Молча киваю. Он вдруг прищуривается, и это придаёт всей задаче другой оттенок, словно впереди что-то большее, чем разведка. Он снова подаёт мне карту, но теперь обводит круг в конкретном месте.
— Есть особенность этой задачи, Беркутов — ты идёшь на неё один. Нужна бесшумная работа. Забросят тебя в тыл боевиков.
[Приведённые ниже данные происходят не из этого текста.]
-- ==== Sys2Proof/Laws/Bits.lean ====
section
/-! SUPPORT. The bits of a field written into a value. -/

namespace Sys2Proof

/-- Each bit after a field write: inside the field the new value's, outside the old one's. -/
theorem getLsbD_putField {n k : Nat} (v : BitVec n) (lo : Nat) (f : BitVec k) (i : Nat) :
    (putField v lo f).getLsbD i =
      if lo ≤ i ∧ i < lo + k then decide (i < n) && f.getLsbD (i - lo) else v.getLsbD i := by
  simp only [putField, BitVec.getLsbD_or, BitVec.getLsbD_and, BitVec.getLsbD_not, BitVec.getLsbD_shiftLeft,
    BitVec.getLsbD_setWidth, BitVec.getLsbD_allOnes]
  by_cases h1 : i < n
  · by_cases h2 : i < lo
    · have h3 : ¬ (lo ≤ i ∧ i < lo + k) := by omega
      simp [h1, h2, h3]
    · have h4 : i - lo < n := by omega
      by_cases h5 : i < lo + k
      · have h3 : lo ≤ i ∧ i < lo + k := by omega
        have h6 : i - lo < k := by omega
        simp [h1, h2, h3, h4, h6]
      · have h3 : ¬ (lo ≤ i ∧ i < lo + k) := by omega
        have h6 : ¬ (i - lo < k) := by omega
        have h7 : f.getLsbD (i - lo) = false := BitVec.getLsbD_of_ge _ _ (by omega)
        simp [h1, h2, h3, h4, h6, h7]
  · have : v.getLsbD i = false := BitVec.getLsbD_of_ge _ _ (by omega)
    simp [h1, this]

/-- A value with the right bits is the value with the field written. -/
theorem putField_bits {n k : Nat} (v : BitVec n) (lo : Nat) (f : BitVec k) {r : BitVec n}
    (h : ∀ i, i < n → r.getLsbD i = if lo ≤ i ∧ i < lo + k then f.getLsbD (i - lo) else v.getLsbD i) :
    putField v lo f = r := by
  apply BitVec.eq_of_getLsbD_eq
  intro i hi
  rw [getLsbD_putField, h i hi]
  simp [hi]

end Sys2Proof
end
В отряде под местным командованием у нас свои информаторы. Вот этот отряд — твоя цель. Как раз вскроешь, где и какие позиции они держат, на что нацелены, и кто командует этим всем.
Смотрю ему прямо в глаза.
— Один? С местными?
Он кивает.
— Когда вылетать?
— Тебе сообщат. Пока отдыхай.
Отдыхать, так отдыхать.
На следующий день иду в столовую на обед.
— Беркут! — окликает меня Саня Кочетов по дороге.
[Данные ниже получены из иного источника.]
theorem witness_compareResults : Obligations.CompareResults → ∃ t, exec (.cpyAbs 0x0200#16) idle = .next t := fun h =>
  ⟨_, h idle 0#8 0#8 0x0200#16 _ idle.cpu.y (.mem (.abs 0x0200#16)) 3 4 (by simp)⟩

theorem witness_modifyResults : Obligations.ModifyResults →
    (∃ t, exec (.incZp 0x10#8) idle = .next t) ∧ ∃ e, exec (.incAbs 0x8000#16) idle = .fault e := fun h =>
  ⟨⟨_, (h idle 0x10#8 0#16 _ (.zp 0x10#8) 2 5 (· + 1#8) (fun _ => idle.cpu.p.c) (by simp)).1 (by decide +kernel)⟩,
   ⟨_, (h idle 0#8 0x8000#16 _ (.abs 0x8000#16) 3 6 (· + 1#8) (fun _ => idle.cpu.p.c) (by simp)).2
     (by decide +kernel)⟩⟩

theorem witness_subroutineResults :
    ∃ t u, exec (.jsr 0x9000#16) idle = .next t ∧ exec .rts t = .next u := ⟨_, _, rfl, rfl⟩

theorem witness_branchResults : Obligations.BranchResults → ∃ t, exec (.bne 0x80#8) idle = .next t := fun h =>
  ⟨_, h idle 0x80#8 _ (!idle.cpu.p.z) (by simp)⟩

theorem witness_flagInstructions : Obligations.FlagInstructions → ∃ t, exec .sei idle = .next t := fun h =>
  ⟨_, h idle _ { idle.cpu.p with i := true } (by simp)⟩

theorem witness_nothingStoredFrame :
    (∃ t, exec (.ldaAbs 0x2007#16) idle = .next t ∧ ∃ o, shapeOf (.ldaAbs 0x2007#16) = .reads o) ∧
    (∃ t, exec .inx idle = .next t ∧ shapeOf .inx ∈ [Shape.accumulator, .registers, .branches]) ∧
    ∃ t, exec .pla idle = .next t ∧ shapeOf .pla = .pulls :=
  ⟨⟨_, rfl, _, rfl⟩, ⟨_, rfl, by decide⟩, ⟨_, rfl, rfl⟩⟩

theorem witness_storeFrameHolds :
    shapeOf (.staAbs 0x2000#16) = .stores (.abs 0x2000#16) ∧ ∃ t, exec (.staAbs 0x2000#16) idle = .next t :=
  ⟨rfl, exists_next (by decide +kernel)⟩

theorem witness_modifyFrameHolds :
    shapeOf (.rorZp 0xFF#8) = .modifies (.zp 0xFF#8) ∧ ∃ t, exec (.rorZp 0xFF#8) idle = .next t :=
  ⟨rfl, exists_next (by decide +kernel)⟩

theorem witness_pushFrameHolds : Obligations.PushFrameHolds →
    ∀ t, exec (.jsr 0x9000#16) idle = .next t → t.cpu.sp = 0xFB#8 := fun h t ht =>
  (h (.jsr 0x9000#16) idle t 0x9000#16 2 (by simp) ht).2.1

theorem witness_registerAndFlagWriters : ∃ t, exec .plp idle = .next t := ⟨_, rfl⟩

theorem witness_everyInstructionCompletes :
    writeRefused idle ((MemMode.abs 0x07FF#16).locate idle).ea = false ∧
      shapeOf (.staAbs 0x07FF#16) = .stores (.abs 0x07FF#16) := ⟨by decide +kernel, rfl⟩

theorem witness_stopsAreFaultsOfTwoKinds :
    (∃ e, step stuck = .fault e) ∧
      ∃ e, step (start 0x8000#16 [0x8D#8, 0x00#8, 0x80#8] ⟨0#8, 0#8, 0#8, 0xFD#8, 0x24#8⟩ []) = .fault e :=
  ⟨exists_fault (by decide +kernel), exists_fault (by decide +kernel)⟩

/-- `a` is where a write has no meaning on `s`. -/
abbrev meaningless (s : State) (a : Word) : Prop :=
  (0x4020 ≤ a.toNat ∧ a.toNat < 0x6000) ∨ (0x8000 ≤ a.toNat ∧ s.mapper = .nrom)

theorem witness_refusedWrites :
    meaningless idle 0x4020#16 ∧ meaningless idle 0x5FFF#16 ∧ meaningless idle 0x8000#16 ∧
    meaningless idle 0xFFFF#16 ∧ idle.params.strictMapperAccess = true ∧
    ({ idle with params := { strictMapperAccess := false } } : State).params.strictMapperAccess = false ∧
    ¬meaningless idle 0x401F#16 ∧ ¬meaningless idle 0x6000#16 ∧ ¬meaningless (withMapper (.uxrom 0#8)) 0x8000#16 ∧
    idle.cart.prgRamSize = 0 ∧ 0x6000 ≤ (0x6000#16).toNat ∧ (0x7FFF#16).toNat < 0x8000 := by
  refine ⟨?_, ?_, ?_, ?_, ?_, ?_, ?_, ?_, ?_, ?_, ?_, ?_⟩ <;> decide +kernel

theorem witness_step_next : ∃ t, step idle = .next t := exists_next (by decide +kernel)

theorem witness_stepAccounting : ∃ s t : State, step s = .next t := ⟨idle, witness_step_next⟩

theorem witness_busMirrorsAndLatch :
    ((0x1FFF#16).toNat < 0x2000 ∧ (0x07FF#16).toNat < 0x2000 ∧ (0x1FFF#16).toNat % 0x0800 = (0x07FF#16).toNat % 0x0800) ∧
    (isPpu 0x2000#16 ∧ isPpu 0x3FF8#16 ∧ (0x2000#16).toNat % 8 = (0x3FF8#16).toNat % 8) ∧
    prgRamWritable (withMapper .nrom) = true ∧ (0x4015#16).toNat ≠ 0x4014 :=
  ⟨by decide, ⟨⟨by decide, by decide⟩, ⟨by decide, by decide⟩, by decide⟩, by decide +kernel, by decide⟩

theorem witness_openBus :
    (isPpuReg 0x2000#16 0 ∧ isPpuReg 0x2001#16 1 ∧ isPpuReg 0x3FFB#16 3 ∧ isPpuReg 0x2005#16 5 ∧ isPpuReg 0x3FFE#16 6) ∧
    (0x4000 ≤ (0x4014#16).toNat ∧ (0x4014#16).toNat ≤ 0x4014) ∧
    (0x4018 ≤ (0x5FFF#16).toNat ∧ (0x5FFF#16).toNat < 0x6000) ∧
    (idle.cart.prgRamSize = 0 ∧ 0x6000 ≤ (0x6000#16).toNat ∧ (0x7FFF#16).toNat < 0x8000) ∧
    mmc3.prgRamProtect.getLsbD 7 = false := by
  refine ⟨⟨?_, ?_, ?_, ?_, ?_⟩, by decide, by decide, by decide +kernel, by decide⟩ <;>
    exact ⟨by decide, by decide, by decide⟩

theorem witness_oamDma :
    ((0x00#8).toNat < 0x20 ∧ (0x1F#8).toNat < 0x20) ∧ (0x60 ≤ (0x60#8).toNat ∧ 0x60 ≤ (0xFF#8).toNat) ∧ 255 < 256 := by
  decide

theorem witness_controllerProtocol : idle.pads.strobe = false := by decide +kernel

theorem witness_ppuControlStatusAndOam :
    (isPpuReg 0x2000#16 0 ∧ isPpuReg 0x3FF9#16 1 ∧ isPpuReg 0x2002#16 2 ∧ isPpuReg 0x3FFB#16 3 ∧ isPpuReg 0x2004#16 4) ∧
      (idle.ppu.mask.getLsbD 3 = false ∧ idle.ppu.mask.getLsbD 4 = false) := by
  refine ⟨⟨?_, ?_, ?_, ?_, ?_⟩, by decide +kernel⟩ <;> exact ⟨by decide, by decide, by decide⟩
Как выяснилось на днях, мы вместе с ним служили в одном батальоне, пока я не угодил в госпиталь с ранением… Теперь вот снова оказались в одной войсковой части.
— Ты, что, брат, своих не узнаешь! На «Завесе» вместе воевали.
— А, Кочет, — спокойно реагирую я.
Ну, как спокойно. Понятное дело, помнить его я не могу.
Поднимаю глаза к небу. Присматриваюсь, если вдруг поступит команда –лететь.
Небо над нами мутное, серое. На родине было бы к дождю. А тут только к очередной песчаной буре.
— Идём посидим, — Кочетов кивает на сколоченные скамейки в стороне от дороги. — Поговорить надо, — добавляет, видя мой хмурый вид. Он улыбается, обнажая белые зубы, будто подсвечивая его стойкий загар на лице.
Молча поворачиваю к скамейке. И устраиваюсь на ней. Лейтенант Кочетов вытягивается рядом.
— Беркут, меня же тут подбросили недавно на пару дней в расположение, куда, если честно, я как на море стремился. В клуб наведаться там мечтал, воздухом подышать, после песка и бархана — рай.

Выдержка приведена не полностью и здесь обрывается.